Is Do Not Disturb While Driving Reducing Car Crashes?

(Adam Engst) #1

Originally published at:

It has been over 18 months since Apple introduced the Do Not Disturb While Driving feature in iOS 11. Has it made a difference in the number of automobile crashes and, most importantly, fatalities related to distracted driving? Unfortunately, the answer is unsatisfying.

(John Burt) #2

Slightly different but related subject. You might be interested to know scientists in England did a study on distractions in general. One interesting result, there was no difference in distraction level between talking on a held hand phone and a hands free setup. The conversation itself is the distraction. I’m still going to use my bluetooth while dodging potholes. :wink:

It was reported on the Naked Scientist podcast.

1 Like
(Mike McGraw) #3

I think we need an emoticon with a monkey pressing a cellphone to its ear. Or maybe several of the emos can have an optional phone. :smirk:. :blonde_woman:t3::ear::calling:

(David Weintraub) #4

I have DND turned on while driving, but CarPlay overrides that. I get text messages even with DND on.And, I get to reply to these messages with Siri too:

“Siri, Send a message to my wife, tell her ‘I’ll be home soon.’”

“Okay, Sending a message to your wife saying ‘I need a home spoon.’”

“No! Change!. Tell her ‘I’ll be home soon.’”

“Sending message ‘Tell her I’ll be home soon’”

"NO! Change! Send message “I’ll be home soon”

“Whom shall I send that message to?”

At this point, Damn the distracted driving. I’m just going to run my car into the nearest concrete embankment.

(John Burt) #5

Laughed out loud. Thanks.

(Diane D) #6

HAHAHAHA That’s usually my experience. The worst is when I see her type the correct thing on the screen as I’m asking, and it’s changed in the text preview.

Some days her hearing is perfect, other days I think she is trying to p*** me off.


(mpainesyd) #7

Or a link to this Youtube video - but then I suppose people would look at the video while driving!

(David Ross) #8

A year or so ago I heard a news report on pedestrian countdown timer crossing lights.
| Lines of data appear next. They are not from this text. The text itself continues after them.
-- ==== Sys2Proof/WellFormed.lean ====
section
/-! DEFINITION. Which commands are well formed: every operand that names a unit names one the part has. -/

namespace Sys2Proof

/-- Ports of a part: A and B, or P000 to P127 and PX (R15, R89). -/
def Part.ports : Part → Nat
  | .spn => 2
  | .crl => 129
/-- Ring channels (R440). -/
def Part.chans : Part → Nat
  | .spn => 16
  | .crl => 256
/-- DMA channels (R450). -/
def Part.dmas : Part → Nat
  | .spn => 8
  | .crl => 32
/-- Firmware cores (R432). -/
def Part.cores : Part → Nat
  | .spn => 35
  | .crl => 11

/-- A request names a channel or mailbox of the part, and its sequence number and key fit their fields (R442). -/
def Req.wf (p : Part) (q : Req) : Bool :=
  (match q.via with
    | .ring ch => decide (ch < p.chans)
    | .mbox core => decide (core < p.cores)) && decide (q.seq < 2 ^ 32) && decide (q.key < 2 ^ 64)

/-- The checks, constructor by constructor. -/
def Instr.wellFormed : Instr → Bool
  | .registerWrite _ _ _ _ => true
  | .rcRegisterRead _ _ _ => true
  | .tcapTrigWrite _ _ => true
  | .portEnable p port _ => decide (port < p.ports)
  | .portDisable p port _ => decide (port < p.ports)
  | .portRetrainBit p port _ => decide (port < p.ports)
  | .portClrQuar p port _ => decide (port < p.ports)
  | .bankBegin x => decide (x.core.all (· < 35))
  | .bankEnd x => decide (x.core.all (· < 35))
  | .bankAbort x => decide (x.core.all (· < 35))
  | .bankWindowWrite off x => decide (x.core.all (· < 35)) && decide (0xC000 ≤ off) && decide (off < 0x1_0000) && decide (off % 4 = 0)
  | .ndSnap _ => true
  | .ndClr _ => true
  | .outputOffsetHiWrite m _ => decide (m < 4)
  | .refAgeingWrite _ => true
  | .traceBaseWrite off _ => decide (off = 0x4300 ∨ off = 0x4304 ∨ off = 0x4308)
  | .tiInputConfigWrite n _ => decide (n < 8)
  | .mbDoorbell p core _ => decide (core < p.cores)
  | .ringDoorbell p ch _ => decide (ch < p.chans)
  | .ch0Open _ _ => true
  | .ch0Close _ _ => true
  | .intEoi _ => true
  | .dmaStart p c _ => decide (c < p.dmas)
  | .dmaAbort p c _ => decide (c < p.dmas)
  | .ringEntryDispatch p ch => decide (ch < p.chans)
  | .classBSlice p ch _ _ => decide (ch < p.chans)
  | .completionRoomReturn p ch => decide (ch < p.chans)
  | .mgmtHello p q _ => q.wf p
  | .chanOpen p q _ => q.wf p
  | .chanClose p q _ => q.wf p
  | .fence p q _ => q.wf p
  | .cmdAbort p q _ => q.wf p
  | .coreRestart p q _ => q.wf p
  | .fwStage p q _ => q.wf p
  | .fwActivate p q _ => q.wf p
  | .fwWithdraw p q _ => q.wf p
  | .selfTest p q _ => q.wf p
  | .zeroize p q _ => q.wf p
  | .debugUnlock p q _ => q.wf p
  | .timeSet p q _ => q.wf p
  | .timePhaseStep p q _ => q.wf p
  | .timeLeadSet p q _ => q.wf p
  | .portRetrain p q _ => q.wf p
  | .tiArm p q _ => q.wf p
  | .tiCancel p q _ => q.wf p
  | .tiCal p q _ => q.wf p
  | .partitionCreate p q _ => q.wf p
  | .partitionTeardown p q _ => q.wf p
  | .memberJoin p q _ => q.wf p
  | .memberLeave p q _ => q.wf p
  | .launchCommit p q _ => q.wf p
  | .launchWithdraw p q _ => q.wf p
  | .freqRequest p q _ => q.wf p
  | .ledgerRead p q _ => q.wf p
  | .launchTableLoad p q _ => q.wf p
  | .descWrite p q _ => q.wf p
  | .soMap p q _ => q.wf p
  | .soMapBulk p q _ => q.wf p
  | .soUnmap p q _ => q.wf p
  | .soSignal p q _ => q.wf p
  | .ctxSwitch p q _ => q.wf p
  | .ctxReset p q _ => q.wf p
  | .skeinDump p q _ => q.wf p
  | .plyArm p q _ => q.wf p
  | .plyDisarm p q _ => q.wf p
  | .samplerBind p q _ => q.wf p
  | .outputCfg p q _ => q.wf p
  | .bobbinTest p q _ => q.wf p
  | .planCfg p q _ => q.wf p
  | .reqSubmit p q _ => q.wf p
  | .reqCancel p q _ => q.wf p
  | .reqResume p q _ => q.wf p
  | .reqQuery p q _ => q.wf p
  | .prefixInsert p q _ => q.wf p
  | .prefixInsertBulk p q _ => q.wf p
  | .prefixRemove p q _ => q.wf p
  | .adapterPublish p q _ => q.wf p
  | .adapterRebind p q _ => q.wf p
  | .seedSet p q _ => q.wf p
  | .digestExpect p q _ => q.wf p
  | .whorlResume p q _ => q.wf p
  | .coreWatchdogExpiry p core => decide (core < p.cores)
  | .coreException p core => decide (core < p.cores)
  | .coreRestartDone p core => decide (core < p.cores)
  | .fwActivationNextCore _ => true
  | .emergencyBegin _ _ => true
  | .emergencyClearTimer _ => true
  | .coldResetRelease _ => true
  | .coldResetAssert => true
  | .moduleInputLoss => true
  | .perstAssert => true
  | .dmaUnitCopy p c _ => decide (c < p.dmas)
  | .dmaAccessRetry p c _ => decide (c < p.dmas)
  | .bulkWriteReceived p port _ => decide (port < p.ports)
  | .bulkAckReceived p c _ _ => decide (c < p.dmas)
  | .bulkAckTimeout p c => decide (c < p.dmas)
  | .blockSlotSend p port => decide (port < p.ports)
  | .blockReceived p port _ => decide (port < p.ports)
  | .lcbReceived p port _ => decide (port < p.ports)
  | .idleReceived p port _ => decide (port < p.ports)
  | .cellSwitch port => decide (port < 129)
  | .linkBackoffExpiry p port => decide (port < p.ports)
  | .trainMarkersLocked p port => decide (port < p.ports)
  | .fecLockAchieved p port => decide (port < p.ports)
  | .identifyReceived p port _ => decide (port < p.ports)
  | .linkStateTimeout p port => decide (port < p.ports)
  | .calibrateComplete p port => decide (port < p.ports)
  | .linkLockLost p port => decide (port < p.ports)
  | .linkAuthBurst p port => decide (port < p.ports)
  | .linkDegradedWindow p port _ _ => decide (port < p.ports)
  | .creditStall p port cls => decide (port < p.ports) && decide (cls < 5)
  | .bulkSatWindowEnd p port => decide (port < p.ports)
  | .portSatReceived _ part port _ _ => decide (part < 0x1_0000) && decide (port < 129)
  | .rekeyDue p port => decide (port < p.ports)
  | .rkInitReceived p port _ => decide (port < p.ports)
  | .rkRespReceived p port _ => decide (port < p.ports)
  | .oldKeyDiscard p port => decide (port < p.ports)
  | .kxInitReceived p port _ => decide (port < p.ports)
  | .kxRespReceived p port _ => decide (port < p.ports)
  | .kxAuthReceived p port _ => decide (port < p.ports)
  | .kxFailReceived p port _ => decide (port < p.ports)
  | .treqSend p port => decide (port < p.ports)
  | .treqReceived p port _ _ => decide (port < p.ports)
  | .trespReceived p port _ _ => decide (port < p.ports)
  | .servoWindowEnd p port _ => decide (port < p.ports)
  | .leadLostSend => true
  | .leadLostReceived _ _ _ => true
  | .leadChangeReceived p port _ _ => decide (port < p.ports)
  | .leadChangeBoundary _ => true
  | .phaseStepReceived p port _ _ _ => decide (port < p.ports)
  | .phaseStepBoundary _ => true
  | .phaseStepPxReturn _ => true
  | .phaseStepAbandon _ => true
  | .qwordOriginate => true
  | .qwordReceived p port _ => decide (port < p.ports)
  | .tiInputEdge src port _ => decide (src ≤ 0x10) && decide (port < 129)
  | .tiJobTimeout _ => true
  | .tiArmTimeout _ => true
  | .tiTempCalTrigger _ => true
  | .tiInbandCalCycle ch hits _ => decide (ch < 17) && decide (hits.length = 256) && decide (hits.sum = 2 ^ 20)
  | .tiDelayInjection n => decide (n < 8)
  | .inbandPortVisit port txs rxs => decide (port < 129) && decide (txs.length = 64) && decide (rxs.length = 64)
  | .asymUpdate p port => decide (port < p.ports)
  | .pfPulseTimeout n => decide (n < 2)
  | .freqMeasureWindow ref _ _ => decide (ref < 8)
  | .todMessageReceived _ => true
  | .ptpAnnounceReceived eth _ => decide (eth < 4)
  | .ptpSyncReceived eth _ _ _ => decide (eth < 4)
  | .ptpDelayRespReceived eth _ _ => decide (eth < 4)
  | .ptpMasterSend eth => decide (eth < 4)
  | .announceReceiptTimeout eth => decide (eth < 4)
  | .esmcReceived eth _ => decide (eth < 4)
  | .esmcTimeout eth => decide (eth < 4)
  | .ethLos e => decide (e.port < 4)
  | .refWtrExpiry ref => decide (ref < 8)
  | .acquireLockTimer => true
  | .holdoverClassTimer _ => true
  | .hoLearnedTimer => true
  | .ageingLearnUpdate _ => true
  | .pulseOutputEdge m => decide (m < 4)
  | .launchSetReceived _ _ _ => true
  | .withdrawReceived _ => true
  | .readinessEvaluation _ => true
  | .readyCombine part port _ => decide (part < 0x1_0000) && decide (port < 129)
  | .readyAtRoot part port _ => decide (part < 0x1_0000) && decide (port < 129)
  | .launchDecisionDeadline part _ => decide (part < 0x1_0000)
  | .goReceived _ _ _ => true
  | .slipReceived _ _ n hea reason => decide (n < 2 ^ 32) && decide (hea < 2 ^ 32) && decide (reason < 256)
  | .doff _ => true
  | .launch => true
  | .shadowRefill => true
  | .bankWriteReceived _ => true
  | .bankEndReceived _ => true
  | .launchFaultReceived part _ _ kind => decide (part < 0x1_0000) && decide (kind < 256)
  | .rootDoff part => decide (part < 0x1_0000)
  | .membershipConfirmReceived part _ _ mceil => decide (part < 0x1_0000) && decide (mceil < 16)
  | .regionStretch c r => decide (c < 32) && r.pushes.all (· < 32) && r.pops.all (· < 32)
  | .crossingQueueStall writer reader _ => decide (writer < 32) && decide (reader < 32)
  | .freqSettleConfirm c => decide (c < 32)
  | .clockSettleTimeout c => decide (c < 32)
  | .policySet part v => decide (part < 0x1_0000) && decide (v < 16)
  | .soOpSignal core _ _ => decide (core < 2048)
  | .soOpSignalTo core _ _ => decide (core < 2048)
  | .soOpBroadcast core _ _ => decide (core < 2048)
  | .soOpWaitTake core _ _ => decide (core < 2048)
  | .soOpWait core _ _ => decide (core < 2048)
  | .soOpArriveWait core _ _ => decide (core < 2048)
  | .soOpClear core _ _ => decide (core < 2048)
  | .soOpRead core _ _ => decide (core < 2048)
  | .soOpInit core _ _ => decide (core < 2048)
  | .soOpSeqSet core _ _ => decide (core < 2048)
  | .soOpRemote core _ _ _ => decide (core < 2048)
  | .soBankApply bank => decide (bank < 16)
  | .soWaitExpiry core => decide (core < 2048)
  | .signalCellReceived m => decide (m.port < 2)
  | .fabricSignalWord _ => true
  | .fabricTapWord _ => true
  | .coreResetInput core => decide (core < 2048)
  | .countRealignCheck => true
  | .barArrive core _ => decide (core < 2048)
  | .barArriveWait core _ => decide (core < 2048)
  | .barWait core _ => decide (core < 2048)
  | .barrierWaitExpiry core => decide (core < 2048)
  | .plyUpReceived port _ => decide (port < 129)
  | .plyCellGapTimeout part _ port => decide (part < 0x1_0000) && decide (port < 129)
  | .plyDownForward _ => true
  | .plyRelease _ => true
  | .heldOutputWrite part => decide (part < 0x1_0000)
  | .planningPass part => decide (part < 0x1_0000)
  | .stragglerReceived part _ _ _ unit => decide (part < 0x1_0000) && decide (unit < 256)
  | .moveTimeoutExpiry idx => decide (idx < 524_288)
  | .mirrorAckReceived part _ n => decide (part < 0x1_0000) && decide (n < 2 ^ 32)
  | .mirrorSilenceTimeout => true
  | .mirrorRebuildStart => true
  | .whorlPeriodSpindle => true
  | .rackPeriodResend port => decide (port < 129)
  | .hallPowerResult _ _ => true
  | .whorlRoundMissed _ => true
  | .whorlSetReceived part _ => decide (part < 0x1_0000)
  | .plantInputChange n _ => decide (n < 8)
  | .whorlInputReceived _ k => decide (k < 2 ^ 64)
  | .plantTripDebounced => true
  | .whorlTripReceived p port _ _ => decide (port < p.ports)
  | .tripEnd => true
  | .plantHeartbeatStale => true
  | .coastLaunchCommit part => decide (part < 0x1_0000)
  | .modbusConnect _ => true
  | .modbusReadHolding _ _ _ => true
  | .modbusReadInput _ _ _ => true
  | .modbusWriteSingle _ _ _ => true
  | .modbusWriteMultiple _ _ _ => true
  | .modbusOtherFunction _ _ => true
  | .powerSampleValid _ => true
  | .stepfailInput => true
  | .commitVoteSend => true
  | .commitVoteCombine part port _ => decide (part < 0x1_0000) && decide (port < 129)
  | .commitVoteAtRoot part port _ => decide (part < 0x1_0000) && decide (port < 129)
  | .commitDecisionDeadline part _ => decide (part < 0x1_0000)
  | .commitReceived _ => true
  | .treeBreakReceived part _ port => decide (part < 0x1_0000) && decide (port < 129)
  | .treeRepairDone part => decide (part < 0x1_0000)
  | .rootLostReportReceived part hea _ => decide (part < 0x1_0000) && decide (hea < 2 ^ 32)
  | .takeoverReceived _ _ => true
  | .napEntry _ => true
  | .creelHoldEntry => true
  | .tapXactRead _ space addr => decide (space < 4) && decide (addr < 2 ^ 56)
  | .tapXactWrite _ space addr _ => decide (space < 4) && decide (addr < 2 ^ 56)
  | .tapXactStatus _ => true
  | .whorlPeriodStart => true
  | .qwordTimeout => true
  | .todMessageTimeout => true
  | .pf10mNoEdge n => decide (n < 2)
  | .slewEnd => true
  | .tiInputSettled n => decide (n < 8)
  | .clusterStepEnd c => decide (c < 32)
  | .emergencyCleared _ => true
  | .dmaPaceResume p c => decide (c < p.dmas)
  | .moduleColdReset => true
  | .perstRelease => true
  | .bar2Write addr data => decide (addr + data.length ≤ 0x10_0000_0000)
  | .ptpDelayReqSend eth => decide (eth < 4)
  | .ptpDelayReqReceived eth _ _ => decide (eth < 4)
  | .ptpFollowUpReceived eth _ _ => decide (eth < 4)
  | .esmcSend eth => decide (eth < 4)

end Sys2Proof
end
Turns out that there were a bit fewer accidents involving pedestrians year to year in the US. Small but measurable change. But interestingly there was
a small but similar INCREASE in car to car traffic accidents at the same intersections. Small but, again, measurable. Seems the people were paying better attention to when it was safe to walk but the drivers were using the countdown to try and shave it closer
in getting through the intersection. With more collisions the result.

(Adam Engst) #9

Yes, I’ve heard this as well, and I’m not too surprised. I’ve always considered it a bandwidth problem—your brain can process only so many streams of data at once, and cell phone conversations are very low quality audio, generally, forcing your brain to do a lot more processing to fill in the quality gaps. I seldom have phone calls while driving over the car’s Bluetooth system, but when it has happened, I find myself having to concentrate pretty hard to understand what’s being said. So yes, it’s probably a little better to have both hands on the wheel than not, but the real issue is what you can process.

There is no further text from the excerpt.